Left outer join on multiple tables - sql

I have the following sql statement:
select
a.desc
,sum(bdd.amount)
from t_main c
left outer join t_direct bds on (bds.repid=c.id)
left outer join tm_defination def a on (a.id =bds.sId)
where c.repId=1000000134
group by a.desc;
When I run it I get the following result:
desc amount
NW 12.00
SW 10
When I try to add another left outer join to get another set of values:
select
a.desc
,sum(bdd.amount)
,sum(i.amt)
from t_main c
left outer join t_direct bds on (bds.repid=c.id)
left outer join tm_defination def a on (a.id =bdd.sId)
left outer join t_ind i on (i.id=c.id)
where c.repId=1000000134
group by a.desc;
It basically doubles the amount field like:
desc amount amt
NW 24.00 234.00
SE 20.00 234.00
While result should be:
desc amount amt
NW 12.00 234.00
SE 10.00 NULL
How do I fix this?

If you really need to receive the data as you mentioned, your can use sub-queries to perform the needed calculations. In this case you code may looks like the following:
select x.[desc], x.amount, y.amt
from
(
select
c.[desc]
, sum (bdd.amount) as amount
, c.id
from t_main c
left outer join t_direct bds on (bds.repid=c.id)
left outer join tm_defination_def bdd on (bdd.id = bds.sId)
where c.repId=1000000134
group by c.id, c.[desc]
) x
left join
(
select t.id, sum (t.amt) as amt
from t_ind t
inner join t_main c
on t.id = c.id
where c.repID = 1000000134
group by t.id
) y
on x.id = y.id
In the first sub-select you will receive the aggregated data for the two first columns: desc and amount, grouped as you need.
The second select will return the needed amt value for each id of the first set.
Left join between those results will gives the needed result. The addition of the t_main table to the second select was done because of performance issues.
Another solution can be the following:
select
c.[desc]
, sum (bdd.amount) as amount
, amt = (select sum (amt) from t_ind where id = c.id)
from #t_main c
left outer join t_direct bds on (bds.repid=c.id)
left outer join tm_defination_def bdd on (bdd.id = bds.sId)
where c.repId = 1000000134
group by c.id, c.[desc]
The result will be the same. Basically, instead of using of nested selects the calculating of the amt sum is performing inline per each row of the result joins. In case of large tables the performance of the second solution will be worse that the first one.
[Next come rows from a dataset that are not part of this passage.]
/-- A walker's packet is answered (R365, R366, R370): a refused transfer never completes; GET's data lands, or is asked for again
where its own page must wait for another package (R357); the peer's timeline rises once the transfer's writes are performed. -/
def answerWalker (slot : Nat) (w : Walker) (e : Nat × Packet) (code : Nat) (data : List Byte) (s : State) : State :=
  let left := w.waiting.erase e
  if code = codeAbort then
    withCore s (settle (refuseStep e.1 { w with waiting := left }) s.core)
  else if code ≠ 0 then
    let t := logAnswer code data s
    withCore t (finishCm w.seq code 0 (answerStatx data) t.core)
  else
    let c := collOf w.record
    let landed : State × Option (Nat × Nat × Bool) :=
      if e.2.op = 5 ∧ pktKind e.2 = 2 then
        plWrite slot s.coreNo (c.sk == 0) (pieceAddr (c.sk == 0) (collStep c e.1).2.1 (pktOff e.2)) data.length (ofBytes data) s
      else (s, none)
    match landed with
    | (t, some b) => walkerBad w slot b { s with retryq := s.retryq ++ [e.2] } t
    | (t, none) =>
      if e.2.op = 5 ∧ c.kind ≤ 1 ∧ c.stl ≠ 0 ∧ !(left.any fun x => x.1 == e.1) then
        let sig := mkPacket t 4 c.group e.2.dst.toNat (addrSig c.stl 1) e.1 []
        let u := sendPacket sig t
        withCore u (settle { w with waiting := left ++ [(e.1, sig)] } u.core)
      else withCore t (settle { w with waiting := left } t.core)

/-- The waiting packet that an answer belongs to ends with a code and data, on the focused core. -/
def answerHere (r : Packet) (code : Nat) (data : List Byte) (s : State) : State :=
  match engSlot s with
  | none => s
  | some slot =>
    match s.core.cmwait.findSome? (fun w => (w.waiting.find? (fun e => answers r e.2)).map fun e => (w, e)) with
    | some (w, e) => answerCm slot w e code data s
    | none =>
      match s.core.walkers.findSome? (fun w => (w.waiting.find? (fun e => answers r e.2)).map fun e => (w, e)) with
      | some (w, e) => answerWalker slot w e code data s
      | none => s

/-- A member of a round lies outside its context's partition (R360): the NABORT completes with ILLEGAL. A kill counts it as one
that does not reply. -/
def stopIllegal (core group member : Nat) (s : State) : State :=
  let mine := fun (r : AbortRound) => r.core == core && r.group == group && r.awaiting.contains member && r.seq.isSome
  let t := (s.aborts.filter mine).foldl (fun t r =>
    match r.seq, slotOfJob t r.job with
    | some q, some slot => putCtxCore slot r.core (finishCm q codeIllegal 0 0 (ctxCore t slot r.core)) t
    | _, _ => t) s
  stopReply core group member 0 { t with aborts := t.aborts.filter fun r => !mine r }

/-- A response (R356, R370): to a STOP, the member's STEP; else to a command or walker of the core that DST names. -/
def takeResponse (r : Packet) (s : State) : State :=
  if packetDst r ≠ (s.domNo.toNat, s.pkgNo.toNat) then s
  else if s.aborts.any (fun a => a.core == pktCore r && a.group == r.group.toNat && a.awaiting.contains r.src.toNat) &&
      r.addr == 0 && r.step == 0 then
    settleRounds (if answerCode r = codeIllegal then stopIllegal (pktCore r) r.group.toNat r.src.toNat s
      else stopReply (pktCore r) r.group.toNat r.src.toNat (if answerCode r = 0 then ofBytes (answerData r) else 0) s)
  else settleStops (onCore (pktCore r) (answerHere r (answerCode r) (answerData r)) s)
/-- RESPONSE_PACKET (R356). -/
def execResponsePacket (pkt : Packet) (s : State) : Host.Outcome State Fault Refusal := .next (takeResponse pkt s)

/-- The sent packets of a core that await answers. -/
def corePending (c : Core) : List Packet :=
  (c.cmwait.flatMap fun w => w.waiting.map (·.2)) ++ (c.walkers.flatMap fun w => (w.waiting.filter fun e => !isMark e).map (·.2))

/-- A STOP of a round that still awaits it, or an ABORT, as a RETRY answer names it (R357, R370; log 18). -/
def roundAgain (r : Packet) (s : State) : List Packet :=
  let k := { r with op := .ofNat 8 (answerCode r), flg := 0, src := r.dst, dst := r.src, payload := [], len := 0 }
  if k.op = 7 ∨ (k.op = 6 ∧ s.aborts.any fun a => a.core == pktCore r && a.group == r.group.toNat && a.awaiting.contains r.src.toNat)
  then [k] else []

/-- A RETRY answer (R357): the request waits in the link agent to be sent again. -/
def takeRetry (r : Packet) (s : State) : State :=
  if packetDst r ≠ (s.domNo.toNat, s.pkgNo.toNat) then s
  else { s with retryq := s.retryq ++
    (if answerCode r = 6 ∨ answerCode r = 7 then roundAgain r s
     else ((corePending (getCore s (pktCore r))).filter (answers r)).take 1) }
/-- RETRY_PACKET (R357). -/
def execRetryPacket (pkt : Packet) (s : State) : Host.Outcome State Fault Refusal := .next (takeRetry pkt s)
Your new left outer join is forcing some rows to be returned in the result set a few times due to multiple relations most likely. Remove your SUM and just review the returned rows and work out exactly which ones you require (maybe restrict it to on certain type of t_ind record if that is applicable??), then adjust your query accordingly.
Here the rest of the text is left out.